ABSTRACT
Acanthocephaliasis is a zoonotic parasitic infection of vertebrates. The phylum Acanthocephala contains nearly 1500 acanthocephalan species. The Archiacanthocephala class is observed in terrestrial habitats and usually has a large, spineless trunk. Acanthocephalans are parasitic worms that use insects as intermediate hosts in their two-host life cycles. Insects, millipedes, and crustaceans in terrestrial areas serve as intermediate hosts and birds and mammals as definitive hosts.
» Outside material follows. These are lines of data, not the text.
-- ==== Sys2Proof/Proofs/UpheldRecords.lean ====
section
/-! SUPPORT. The slot and port records and the zone tables under every operation of a block: each keeps the
cards, the agreement of the records with the budget, and the order of the tables. -/

namespace Sys2Proof.Machine

/-- From the first state to the second the cards are the same, and what R74, R78, R84 and R122 say is kept. -/
structure Upholds (s t : State) : Prop where
  power : s.power.Sound → t.power.Sound
  card : ∀ i, (t.slotRec i).card = (s.slotRec i).card
  zones : s.zonesInOrder → t.zonesInOrder

section
variable {s t : State}

@[simp] theorem upholds_refl (s : State) : Upholds s s := ⟨id, fun _ => rfl, id⟩

theorem Upholds.trans {u : State} (h : Upholds s t) (k : Upholds t u) : Upholds s u :=
  ⟨k.power ∘ h.power, fun i => (k.card i).trans (h.card i), k.zones ∘ h.zones⟩

/-- Nothing is lost where the power and zoning records are the same. -/
theorem upholds_same {u : State} (h : Upholds s t) (power : u.power = t.power) (zone : u.zone = t.zone) :
    Upholds s u :=
  h.trans ⟨fun k => power ▸ k, fun i => by rw [State.slotRec, power]; rfl,
    zonesInOrder_congr (by rw [zone]) (by rw [zone]) (by rw [zone]) (by rw [zone])⟩

/-- A change of the zoning records that keeps the order of the tables. -/
theorem upholds_zones {u : State} (h : Upholds s t) (power : u.power = t.power)
    (zones : t.zonesInOrder → u.zonesInOrder) : Upholds s u :=
  h.trans ⟨fun k => power ▸ k, fun i => by rw [State.slotRec, power]; rfl, zones⟩

/-- A change of the power records that keeps their agreement and the cards. -/
theorem upholds_power {u : State} (h : Upholds s t) (sound : t.power.Sound → u.power.Sound)
    (card : ∀ i, (u.slotRec i).card = (t.slotRec i).card) (zone : u.zone = t.zone) : Upholds s u :=
  h.trans ⟨sound, card, zonesInOrder_congr (by rw [zone]) (by rw [zone]) (by rw [zone]) (by rw [zone])⟩

theorem upholds_foldl {α : Type} (f : State → α → State)
    (hf : ∀ u x, Upholds s u → Upholds s (f u x)) (xs : List α) :
    ∀ t, Upholds s t → Upholds s (xs.foldl f t) := by
  induction xs with
  | nil => exact fun _ h => h
  | cons x xs ih => exact fun t h => ih _ (hf t x h)

/-! ### Blocks that hold neither record -/

@[simp] theorem upholds_modBus (f : Bus → Bus) (h : Upholds s t) : Upholds s (t.modBus f) :=
  upholds_same h rfl rfl

@[simp] theorem upholds_modCool (f : Cooling → Cooling) (h : Upholds s t) : Upholds s (t.modCool f) :=
  upholds_same h rfl rfl

@[simp] theorem upholds_modAlarm (f : Alarm → Alarm) (h : Upholds s t) : Upholds s (t.modAlarm f) :=
  upholds_same h rfl rfl

@[simp] theorem upholds_modAuth (f : Authority → Authority) (h : Upholds s t) :
    Upholds s (t.modAuth f) := upholds_same h rfl rfl

@[simp] theorem upholds_modLic (f : License → License) (h : Upholds s t) : Upholds s (t.modLic f) :=
  upholds_same h rfl rfl

@[simp] theorem upholds_modLink (c : Cp) (f : LinkPort → LinkPort) (h : Upholds s t) :
    Upholds s (t.modLink c f) := upholds_same h rfl rfl

@[simp] theorem upholds_joinClass1 (e : Class1) (h : Upholds s t) : Upholds s (joinClass1 e t) :=
  upholds_same h rfl rfl

@[simp] theorem upholds_joinHeld (f : HeldField) (h : Upholds s t) : Upholds s (joinHeld f t) :=
  upholds_same h (by simp) (by simp)

@[simp] theorem upholds_recomputeDuty (h : Upholds s t) : Upholds s (recomputeDuty t) :=
  upholds_same h (by simp) (by simp)

@[simp] theorem upholds_giveDemand (d : Nat) (h : Upholds s t) : Upholds s (giveDemand d t) := by
  simp [giveDemand, h]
Acanthocephalans collected from the red fox (Vulpes vulpes) found dead on the road to Sarıkamış-Kars in 1995 and stored in formaldehyde were kept in Ondokuz Mays University Faculty of Veterinary Medicine, Veterinary Parasitology Laboratory Museum until 2023 after our parasitological study found an infected red fox with Pachysentis sp. This study provides the anatomy of the acanthocephalans and the laboratory practice necessary for a good and reliable diagnosis. This study reports a new species, Pachysentis sp., of acanthocephalan (thorny-headed worm) found in red foxes for Türkiye. On the basis of relevant articles, we have created a key to Acanthocephala species occurring in mammals.
INTRODUCTION
The phylum Acanthocephala contains four classes and nearly 1500 acanthocephalan species (1). Archiacanthocephala class is observed in terrestrial habitats, and Eoacanthocephala, Palaeacanthocephala, and Polyacanthocephala classes are kept in aquatic habitats. Class Archiacanthocephala is usually a large, spineless trunk. Cement glands usually have eight multinucleate. Insects, millipedes, and crustaceans in terrestrial areas serve as intermediate hosts, and birds and mammals as definitive hosts (2).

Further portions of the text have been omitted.